Maybe, this is how it is – all boys leave the town at some point. This is how grownup scamps play their timeless game of manhood. Game of pirates, pioneers and old-fashioned lovers… I followed this legend. And just as Tom Sawyer and Huck Finn several years ago I prolonged my childhood with a few months on U.S. soil. Impatient to throw my young corp into the ecstasies of being I was doing my best – I travelled on highways of inexplicable, unreserved happiness, surrounded by the young vivid bodies of all summer girls under the neon skies of the East coast, hasty grabbing and collecting marvelous stories, talking in English – the language of Kerouac, Capote and Fitzgerald, whose words have taste and odor, a language in which “happiness” was defined by a few shabby small bills in my back pocket – enough to buy couple of apples, one rose and a train ticket to a place I used to call “home”.
I ended up in New York, in love with the worriless summer evenings in Garden City, the sunsets above Long Beach, the humidity and the smell in the subway, the ready-to-go cups of soup and the open skies of Long Island… In love with a city and a girl who was living in it…
It was the Promised Land.
“The American dream is dead”. I keep facing this statement everywhere now. I have always doubted it having my image of the land intact, untouched by any disappointment. People say that gates in front of the brave ones are closed now; the stares are not leading anywhere and the guardian angels have flyed away from the wasted shore of the American youth, of Tom’s and Huck’s rusty, neglected tenderness.
Being in Muscatine made me uncertain.
But maybe I am wrong. I’m just a traveler on a journey to wisdom.

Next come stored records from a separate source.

-- ==== Sys2Proof/Machine/Boot.lean ====
section
/-! DEFINITION. Boot authentication, the power-on sequence and the kinds of reset (R418-R451, log 49, DEDUCED). -/

namespace Sys2Proof.Machine

/-! ### Images (R433-R436) -/

/-- Key slot k is provisioned. -/
def State.keyFused (_s : State) (k : Nat) : Bool := decide (k < 4) && Config.keyProvisioned k

/-- The check of an image of a kind in `size` bytes, which `get` reads by offset and length; 0 accepts (R435). -/
def State.imageCheck (s : State) (kind size : Nat) (get : Nat → Nat → List Byte) : Code :=
  let n (o k : Nat) : Nat := leNat (get o k)
  let len := n 8 4
  let zero (o k : Nat) : Bool := (get o k).all fun b => decide (b = 0)
  let key := n 5 1
  if n 0 4 ≠ imageMagic || n 4 1 ≠ kind || !zero 0x00C 52 || !zero 0x070 272 || !zero 0x1E0 32 || len = 0 ||
      16776704 < len || size < 512 + len then eBootImage
  else if !s.keyFused key || s.revoked key ||
      (sha384 (get 512 97)) ≠ (leBytes 48 (Config.keyDigest key).toNat).reverse then eBootSig
  else if sha384 (get 512 len) ≠ get 0x040 48 then eBootImage
  else if n 512 1 ≠ 4 ||
      !ecdsaOk (beNat (get 513 48), beNat (get 561 48)) (sha384 (get 0 0x180)) (beNat (get 0x180 48)) (beNat (get 0x1B0 48))
    then eBootSig
  else if n 6 2 < s.sec.floor.toNat then eBootRollback
  else 0

/-- The check of a flash region of 16 MiB. -/
def State.flashCheck (s : State) (base kind : Nat) : Code :=
  s.imageCheck kind 0x1000000 fun o k => s.flashBytes (base + o) k

/-- The security version of an image slot. -/
def State.slotSvn (s : State) (b : Bool) : BitVec 16 := BitVec.ofNat 16 (leNat (s.flashBytes (slotBase b + 6) 2))

/-- The boot ROM tries slot A, then slot B, and enters recovery if neither passes (R436). -/
def State.bootRom (s : State) : State :=
  let a := s.flashCheck 0 1
  let run (b : Bool) (e : Code) : State :=
    { s with boot := { s.boot with imageOk := true, slot := b, svn := s.slotSvn b, err := e, phase := .image } }.deriveKeys
  if a = 0 then run false 0
  else if s.flashCheck 0x1000000 1 = 0 then run true a
  else { s with boot := { s.boot with imageOk := false, err := a, phase := .recovery } }

/-- Step 5 of R437: rails good; the link trains once PERST# is released (R443). -/
def State.railsUp (s : State) : State :=
  let s := { s with hif := { s.hif with linkUp := s.pins.pwrGood && !s.pins.perst } }
  if s.pins.pwrGood && s.boot.phase = .image then { s with boot := { s.boot with phase := .rails } } else s
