-- ==== Sys2Proof/Machine/Regs.lean ====
section
/-! DEFINITION. The register map: what each offset holds, and what a read or a write of it does (R480-R486, log 50, DEDUCED). The debug
window stands in Debug.lean. -/

namespace Sys2Proof.Machine

/-! ### Offsets (R480) -/

/-- The slot that a byte offset of BAR0 names, in its block. -/
inductive Slot where
  | dev (o : Nat)
  | stream (i : StreamId) (o : Nat)
  | cluster (c o : Nat)
  | core (c o : Nat)
  | array (o : Nat)
  | store (n k : Nat)
  | debug (c : Nat) (pc : Bool)
  | none
  deriving DecidableEq, Repr

/-- Slot of an 8-byte aligned offset. -/
def slotOf (o : Nat) : Slot :=
  if o < 0x1000 then .dev o
  else if o < 0x10000 then .none
  else if o < 0x14000 then .stream (BitVec.ofNat 6 ((o - 0x10000) / 0x100)) (o % 0x100)
  else if o < 0x20000 then .none
  else if o < 0x40000 then .cluster ((o - 0x20000) / 0x1000) (o % 0x1000)
  else if o < 0x60000 then .core ((o - 0x40000) / 0x100) (o % 0x100)
  else if o < 0x6D000 then .array (o - 0x60000)
  else if o < 0x70000 then .none
  else if o < 0x74000 then .store ((o - 0x70000) / 64) (o % 64 / 8)
  else if o < 0x100000 then .none
  else if o < 0x102000 then .debug ((o - 0x100000) / 16) (decide (o % 16 = 8))
  else .none

/-- Index of an array register whose n entries of stride d begin at b. -/
def arrIdx (o b d n : Nat) : Option Nat := if b ≤ o ∧ o < b + d * n ∧ (o - b) % d = 0 then some ((o - b) / d) else none

/-- A word of a list of fields (lowest bit, value), each value within its field. -/
def fields (l : List (Nat × Nat)) : W64 := BitVec.ofNat 64 ((l.map fun f => f.2 * 2 ^ f.1).sum)

/-! ### What the slots hold (R481, R486) -/

/-- Whether a port bit, a mark and so on is set, as a field. -/
def flag (lo : Nat) (b : Bool) : Nat × Nat := (lo, b2n b)

/-- mstate of FAB_STATUS. -/
def mCode : MState → Nat
  | .out => 0 | .joining => 1 | .live => 2 | .leaving => 3
/-- link of FAB_PORT_STATUS. -/
def linkCode : Link → Nat
  | .down => 0 | .training => 1 | .up4 => 2 | .up2 => 3
/-- Generation states of DELTA_SLOT. -/
def genCode : GenState → Nat
  | .empty => 0 | .loading => 1 | .resident => 2 | .retiring => 3

/-- FAULT# is asserted while cause 82 is pending (R421). -/
def State.faultPin (s : State) : Bool := bit s.hif.pend 82

/-- Device registers. -/
def State.devSlot (s : State) (o : Nat) : Option W64 :=
  match o with
  | 0x000 => some 0x0020020005120001
  | 0x008 => some s.time
  | 0x010 => some (fields [(0, phaseCode s.boot.phase), flag 4 s.boot.slot, (5, s.boot.lastReset.toNat), (16, s.boot.err.toNat),
      (32, s.boot.svn.toNat)])
  | 0x018 => some 0
  | 0x020 => some s.boot.rcvAddr
  | 0x028 => some (fields [(0, s.boot.rcvLen.toNat), flag 25 s.boot.rcvSlot, flag 28 (s.busy .rcv), flag 29 s.boot.rcvDone, (32, s.boot.rcvErr.toNat)])
  | 0x030 => some (fields [(0, s.pins.slotId.toNat), flag 4 s.faultPin, flag 5 (decide (s.pins.cblOff ≠ 0)), (32, s.pins.prsnt.toNat)])
  | 0x038 => some (fields [flag 0 s.evt.freeze])
  | 0x040 => some (fields [(0, s.sec.levee.toNat)])
  | 0x048 => some (fields [flag 0 s.sec.dbgEn])
  | 0x050 => some (fields [(0, s.sec.floor.toNat), flag 16 s.sec.floorDone])
  | 0x058 => some s.flt.ring
  | 0x060 => some (fields [(0, s.flt.next.toNat), (32, s.flt.overrun.toNat)])
  | 0x080 => some (fields [(0, s.dev.gdefSrc.toNat)])
  | 0x088 => some (fields [(0, s.dev.gdefIndex.toNat)])
  | 0x090 => some (fields [flag 0 (s.busy .gdef), flag 1 s.dev.gdefDone, (16, s.dev.gdefErr.toNat)])
  | 0x0A0 => some (fields [(0, s.dev.deltaSrc.toNat)])
  | 0x0A8 => some (fields [(0, s.dev.deltaSlot.toNat), (16, s.dev.deltaGen.toNat), (32, s.dev.deltaMask.toNat)])
  | 0x0B0 => some (fields [flag 0 (s.busy .delta), flag 1 s.dev.deltaDone, (16, s.dev.deltaErr.toNat), (32, s.dev.deltaRefused.toNat)])
  | 0x0C0 => some (fields [(0, s.dev.kvSrc.toNat)])
  | 0x0C8 => some (fields [(0, s.dev.kvPool.toNat)])
  | 0x0D0 =>
    let p := s.pool s.dev.kvPool.toNat
    some (fields [flag 0 (s.busy .pool), flag 1 s.dev.kvDone, (16, s.dev.kvErr.toNat), (32, p.epoch.toNat), (48, p.users.toNat)])
  | 0x100 => some (fields [(0, s.dev.ilv.toNat)])
  | 0x108 => some (fields [(0, s.dev.stkCtl.toNat)])
  | 0x110 => some (fields [(0, s.dev.rprVault.toNat), (9, s.dev.rprTier.toNat), (12, s.dev.rprStore.toNat),
      (14, s.dev.rprIndex.toNat), flag 24 (s.busy .rpr), flag 25 s.dev.rprDone, (32, s.dev.rprErr.toNat)])
  | 0x118 => some s.dev.rprData
  | 0x180 => some s.fab.cfg
  | 0x188 => some 0
  | 0x190 => some (fields [(0, mCode s.fab.mstate), flag 2 s.fab.isHw, flag 3 s.fab.done, (16, s.fab.hw.toNat), (32, s.fab.err.toNat)])
  | 0x198 => some (fields [(0, s.fab.epoch.toNat), (32, s.liveSet.length)])
  | 0x1A0 => some (fields [(0, s.fab.rtIndex.toNat), flag 18 s.fab.rtDone, (32, s.fab.rtErr.toNat)])
  | 0x1A8 => some (s.fab.rtData &&& 0x1FFFFFFFF)
  | 0x200 => some s.weir.cap
  | 0x208 => some s.weir.cfg
  | 0x210 => some (fields [(0, s.weir.kmax.toNat), (6, s.weir.reason.toNat), flag 10 s.weir.trip, (32, s.weir.exc / 1000),
      (48, s.weir.elogHead.toNat)])
  | 0x218 => some s.weir.meter
  | 0x220 => some s.weir.elog
  | _ => none

/-- Stream registers. -/
def State.streamSlot (s : State) (i : StreamId) (o : Nat) : Option W64 :=
  let x := s.strm i
  let r := s.sreg i
  match o with
  | 0x00 => some (fields [(0, sCode x.state), flag 3 (decide (x.state = .draining) && x.drainPaused), flag 4 x.dirty,
      (8, s.outstanding i), (16, x.lastErr.toNat), (32, x.estate.toNat)])
  | 0x08 => some (fields [(0, x.cstream.toNat)])
  | 0x10 => some (fields [(0, bits r.job 0 33),
      (48, if x.state = .empty ∨ s.jobOf i = 0 then 0 else (s.job (s.jobOf i)).hw.toNat)])
  | 0x18 => some (fields [flag 0 r.paceMatch, (8, (s.job (s.jobOf i)).floor.toNat)])
  | 0x20 => some x.energy
  | 0x28 => some x.errArg
  | 0x40 => some r.schedProg
  | 0x48 => some r.schedParam
  | 0x50 => some r.schedShape
  | 0x58 => some (fields [(0, r.schedStep.toNat)])
  | 0x60 => some (s.schedLr i)
  | 0x80 => some (fields [(8, r.treePool.toNat), (16, r.treeSlot.toNat)])
  | 0x88 => some r.treeArg0
  | 0x90 => some r.treeArg1
  | 0x98 => some (r.treeStatus ||| fields [flag 0 (s.busy (.tree i))])
  | 0xC0 => some r.cmdRing
  | 0xC8 => some r.cplRing
  | 0xD0 => some (fields [(0, r.cmdHead.toNat), (16, r.cmdTail.toNat), (32, r.cplWr.toNat), (48, r.cplHead.toNat)])
  | _ => none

[i] Mark Twain, The adventure of Tom Sawyer, chapter 14
Sam Clemens, better known as Mark Twain, lived in Muscatine, Iowa, during the summer of 1855. Some 30 years later he wrote “The Adventures of Tom Sawyer” and “The Adventures of Huckleberry Finn”, to which many refer as to the first great American novel. In 1883 Twain wrote “Life on the Mississippi” as a recollection of his stay in the city and its heavy influence on him while writing his most famous publications.